For the 110 MW value in his books, Claessens cited a news article by Robert Arnoux, a journalist who became part of the ITER public relations team. But there is no “110 MW” value in Arnoux’s article; instead, there is a “100 MW” value associated with the AC current. But Claessens didn’t understand that the DC current represents a separate and additional input power flow. Claessens missed something else Arnoux wrote in his article: “A plasma shot will require an input of 300 MW.”
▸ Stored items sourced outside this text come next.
-- ==== Sys2Proof/Laws/Ops.lean ====
section
/-! SUPPORT. One lemma for each shared operation that says everything it can do. -/

namespace Sys2Proof.Machine

/-- A sequence of checks answers a value when its first part does and the rest does. -/
theorem bind_eq_ok {ε α β : Type} {x : Except ε α} {f : α → Except ε β} {b : β} :
    (x >>= f) = .ok b ↔ ∃ a, x = .ok a ∧ f a = .ok b := by
  cases x with
  | error e =>
    constructor
    · intro h
      cases h
    · rintro ⟨_, h, _⟩
      cases h
  | ok a =>
    constructor
    · intro h
      exact ⟨a, rfl, h⟩
    · rintro ⟨_, h, h'⟩
      cases h
      exact h'

/-- A sequence of checks stops where its first part stops, or after it where the rest does. -/
theorem bind_eq_error {ε α β : Type} {x : Except ε α} {f : α → Except ε β} {e : ε} :
    (x >>= f) = .error e ↔ x = .error e ∨ ∃ a, x = .ok a ∧ f a = .error e := by
  cases x with
  | error e' =>
    constructor
    · intro h
      cases h
      exact .inl rfl
    · rintro (h | ⟨_, h, _⟩)
      · cases h
        rfl
      · cases h
  | ok a =>
    constructor
    · intro h
      exact .inr ⟨a, rfl, h⟩
    · rintro (h | ⟨_, h, h'⟩)
      · cases h
      · cases h
        exact h'

@[simp] theorem ok_bind {ε α β : Type} (a : α) (f : α → Except ε β) : (Except.ok a >>= f) = f a := rfl

@[simp] theorem error_bind {ε α β : Type} (e : ε) (f : α → Except ε β) :
    (Except.error e >>= f) = Except.error e := rfl

@[simp] theorem failIf_eq_ok {bad : Bool} {e : ErrKind} {info : Word} {u : Unit} :
    failIf bad e info = .ok u ↔ bad = false := by
  cases bad <;> simp [failIf]

@[simp] theorem failIf_eq_error {bad : Bool} {e : ErrKind} {info : Word} {x : Stop} :
    failIf bad e info = .error x ↔ bad = true ∧ x = .error e info := by
  cases bad <;> simp [failIf, eq_comm]

@[simp] theorem failIf_false (e : ErrKind) (info : Word) : failIf false e info = .ok () := rfl

@[simp] theorem failIf_true (e : ErrKind) (info : Word) : failIf true e info = .error (.error e info) := rfl

@[simp] theorem readElem_eq_ok {α : Type} {sp : Space} {m : Memory α} {i : Nat} {v : α} :
    readElem sp m i = .ok v ↔ m.read i = some v := by
  unfold readElem
  split <;> simp_all

@[simp] theorem readElem_eq_error {α : Type} {sp : Space} {m : Memory α} {i : Nat} {x : Stop} :
    readElem sp m i = .error x ↔ m.read i = none ∧ x = .fault (.unwrittenElement sp i) := by
  unfold readElem
  cases m.read i <;> simp [eq_comm]

/-- Reading a range answers the elements that stand there. -/
theorem readElems_eq_ok {α : Type} {sp : Space} {m : Memory α} {i n : Nat} {vs : List α} :
    readElems sp m i n = .ok vs ↔ vs.length = n ∧ ∀ j < n, m.read (i + j) = vs[j]? := by
  induction n generalizing i vs with
  | zero => simp [readElems, eq_comm]
  | succ n ih =>
    simp only [readElems, bind_eq_ok, readElem_eq_ok, ih]
    constructor
    · rintro ⟨v, hv, ws, ⟨hl, hws⟩, h⟩
      cases h
      refine ⟨by simp [hl], fun j hj => ?_⟩
      cases j with
      | zero => simpa using hv
      | succ j => simpa [Nat.add_assoc, Nat.add_comm 1] using hws j (by omega)
    · rintro ⟨hl, h⟩
      cases vs with
      | nil => simp at hl
      | cons v vs =>
        refine ⟨v, by simpa using h 0 (by omega), vs, ⟨by simpa using hl, fun j hj => ?_⟩, rfl⟩
        simpa [Nat.add_assoc, Nat.add_comm 1] using h (j + 1) (by omega)

/-- From index 0: the buffer holds the elements answered. -/
theorem readElems_zero_eq_ok {α : Type} {sp : Space} {m : Memory α} {n : Nat} {vs : List α} :
    readElems sp m 0 n = .ok vs ↔ vs.length = n ∧ Safety.Holds m vs := by
  rw [readElems_eq_ok]
  constructor
  · rintro ⟨rfl, h⟩
    exact ⟨rfl, fun j hj => by simpa using h j hj⟩
  · rintro ⟨rfl, h⟩
    exact ⟨rfl, fun j hj => by simpa using h j hj⟩

/-- Reading a range stops only at an unwritten element of it, and only with that fault. -/
theorem readElems_eq_error {α : Type} {sp : Space} {m : Memory α} {i n : Nat} {x : Stop}
    (h : readElems sp m i n = .error x) :
    ∃ j < n, m.read (i + j) = none ∧ x = .fault (.unwrittenElement sp (i + j)) := by
  induction n generalizing i with
  | zero => simp [readElems] at h
  | succ n ih =>
    rcases bind_eq_error.1 h with h | ⟨v, _, h⟩
    · exact ⟨0, by omega, by simpa using h⟩
    · rcases bind_eq_error.1 h with h | ⟨vs, _, h⟩
      · obtain ⟨j, hj, h1, h2⟩ := ih h
        exact ⟨j + 1, by omega, by rwa [Nat.add_assoc, Nat.add_comm 1] at h1,
          by rwa [Nat.add_assoc, Nat.add_comm 1] at h2⟩
      · cases h

/-- The one inversion of the end of a command: it goes on with its writes and a cleared error record, or with
the error taken in the state it started from. -/
theorem commit_eq_next {s t : State} {r : Except Stop State} :
    commit s r = .next t ↔
      (∃ u, r = .ok u ∧ t = u.succeed) ∨ (∃ e info, r = .error (.error e info) ∧ t = s.raise e info) := by
  rcases r with (⟨e, info⟩ | f) | u <;> simp [commit, eq_comm]

/-- A command stops only where its body faults. -/
theorem commit_eq_fault {s : State} {f : Fault} {r : Except Stop State} :
    commit s r = .fault f ↔ r = .error (.fault f) := by
  rcases r with (⟨e, info⟩ | f) | u <;> simp [commit]

/-- No command is refused. -/
theorem commit_ne_refused {s : State} {x : Refusal} {r : Except Stop State} : commit s r ≠ .refused x := by
  rcases r with (⟨e, info⟩ | f) | u <;> simp [commit]

@[simp] theorem commit_ok (s t : State) : commit s (.ok t) = .next t.succeed := rfl

@[simp] theorem commit_error (s : State) (e : ErrKind) (info : Word) :
    commit s (.error (.error e info)) = .next (s.raise e info) := rfl

@[simp] theorem commit_fault (s : State) (f : Fault) : commit s (.error (.fault f)) = .fault f := rfl

theorem seqLength_eq_ok {s : State} {n : Nat} :
    seqLength s = .ok n ↔ s.seqlen.toNat ≤ s.cfg.seqMax ∧ n = s.seqlen.toNat := by
  rw [seqLength, bind_eq_ok]
  simp only [failIf_eq_ok, decide_eq_false_iff_not, Nat.not_lt, Except.ok.injEq]
  exact ⟨fun ⟨_, h, e⟩ => ⟨h, e.symm⟩, fun ⟨h, e⟩ => ⟨(), h, e.symm⟩⟩

theorem seqLength_eq_error {s : State} {x : Stop} :
    seqLength s = .error x ↔ s.cfg.seqMax < s.seqlen.toNat ∧ x = .error .capacity capSeq := by
  simp [seqLength, bind_eq_error]

theorem streamLength_eq_ok {s : State} {n : Nat} :
    streamLength s = .ok n ↔ s.nbits.toNat ≤ bitsMax s.cfg ∧ n = s.nbits.toNat := by
  rw [streamLength, bind_eq_ok]
  simp only [failIf_eq_ok, decide_eq_false_iff_not, Nat.not_lt, Except.ok.injEq]
  exact ⟨fun ⟨_, h, e⟩ => ⟨h, e.symm⟩, fun ⟨h, e⟩ => ⟨(), h, e.symm⟩⟩

theorem streamLength_eq_error {s : State} {x : Stop} :
    streamLength s = .error x ↔ bitsMax s.cfg < s.nbits.toNat ∧ x = .error .capacity capBits := by
  simp [streamLength, bind_eq_error]

theorem cellCount_eq_ok {s : State} {n : Nat} :
    cellCount s = .ok n ↔ s.ncells.toNat ≤ s.cfg.cellsMax ∧ n = s.ncells.toNat := by
  rw [cellCount, bind_eq_ok]
  simp only [failIf_eq_ok, decide_eq_false_iff_not, Nat.not_lt, Except.ok.injEq]
  exact ⟨fun ⟨_, h, e⟩ => ⟨h, e.symm⟩, fun ⟨h, e⟩ => ⟨(), h, e.symm⟩⟩

theorem cellCount_eq_error {s : State} {x : Stop} :
    cellCount s = .error x ↔ s.cfg.cellsMax < s.ncells.toNat ∧ x = .error .capacity capCells := by
  simp [cellCount, bind_eq_error]

theorem gridSize_eq_ok {s : State} {n : Nat} :
    gridSize s = .ok n ↔ s.gw.toNat * s.gh.toNat ≤ s.cfg.cellsMax ∧ n = s.gw.toNat * s.gh.toNat := by
  rw [gridSize, bind_eq_ok]
  simp only [failIf_eq_ok, decide_eq_false_iff_not, Nat.not_lt, Except.ok.injEq]
  exact ⟨fun ⟨_, h, e⟩ => ⟨h, e.symm⟩, fun ⟨h, e⟩ => ⟨(), h, e.symm⟩⟩

theorem gridSize_eq_error {s : State} {x : Stop} :
    gridSize s = .error x ↔ s.cfg.cellsMax < s.gw.toNat * s.gh.toNat ∧ x = .error .capacity capGrid := by
  simp [gridSize, bind_eq_error]

theorem requireTree_eq_ok {s : State} {u : Unit} : requireTree s = .ok u ↔ s.tv = true := by
  simp [requireTree]

theorem requireTree_eq_error {s : State} {x : Stop} :
    requireTree s = .error x ↔ s.tv = false ∧ x = .error .uninitializedTree 0 := by
  simp [requireTree]

/-- A length that fits a register is what the register then holds. -/
theorem toNat_wordOf {n : Nat} (h : n < 2 ^ 32) : (wordOf n).toNat = n := by
  simpa [wordOf] using h

@[simp] theorem wordOf_toNat (w : Word) : wordOf w.toNat = w := by
  simp [wordOf]

end Sys2Proof.Machine
end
Claessens has since agreed with me that the 300 MW value is more accurate. But where did Claessens get his 110 MW value from? He explained it to me last year:

– I sent an e-mail to [redacted] on 3 April 2017 to confirm that the total average electric consumption of the site is 110 MW (reactor + all installations)
– The day after (4 April), I received an e-mail from Laban saying that he will ask [redacted] to answer me. Because I had not copied Laban on my e-mail to [redacted], I suspect that [redacted] asked him for permission to answer me.
– On 20 April, [redacted] confirmed that the electric consumption of the site will be “around 100 MW.”
– I remember I then had a phone discussion with [redacted] and, a few weeks or months later, with [redacted].
– The only public information on the ITER site I found about this is https://www.iter.org/newsline/-/2589, which I quote in my books.
– If you write about this, please do not mention explicitly the names of my former colleagues, as they may have problems with their hierarchy.

Press Release with False Claims

Several years later, on July 28, 2020, Coblentz, under the leadership of Bernard Bigot, the director-general of the ITER organization, published a press release with intentionally false, and therefore fraudulent claims, about the reactor:

When ITER is finished, it is expected that it will demonstrate that fusion power can be generated sustainably on a commercial scale. … How much power will the ITER Tokamak provide? The plant at ITER will produce about 500 megawatts of thermal power. If operated continuously and connected to the electric grid, that would translate to about 200 megawatts of electric power, enough for about 200,000 homes.

Bigot and Coblentz omitted all of the electrical input power the reactor is designed and expected to consume. If Bigot and Coblentz had included the input power and if ITER was connected to the electric grid, ITER’s net output would translate to about zero Watts of electricity.

The ITER design, “if operated continuously and connected to the electric grid,” isn’t enough to power a single light bulb, let alone capable of demonstrating that fusion power can be generated sustainably on a commercial scale.

The day after the press release, I called Sabina Griffith, the staff member in the ITER organization’s public relations office whose name appeared on the press release. Griffith consented to an audio recording of our telephone call. In our conversation, it became clear that she did not have sufficient understanding of the scientific details to understand the press release bearing her name. But she didn’t write it, and she disavowed responsibility for the statements.

“I’m not the spokesperson of ITER. I’m a press officer,” Griffith said. “I’m just providing media, so for this question, regarding the content of the press release, I would have to ask you to talk to Laban Coblentz who is our head of communications. … I am not responsible for the statement printed in the press release.”

I invited Coblentz to provide a comment. He said nothing. But he removed the July 28, 2020, press release.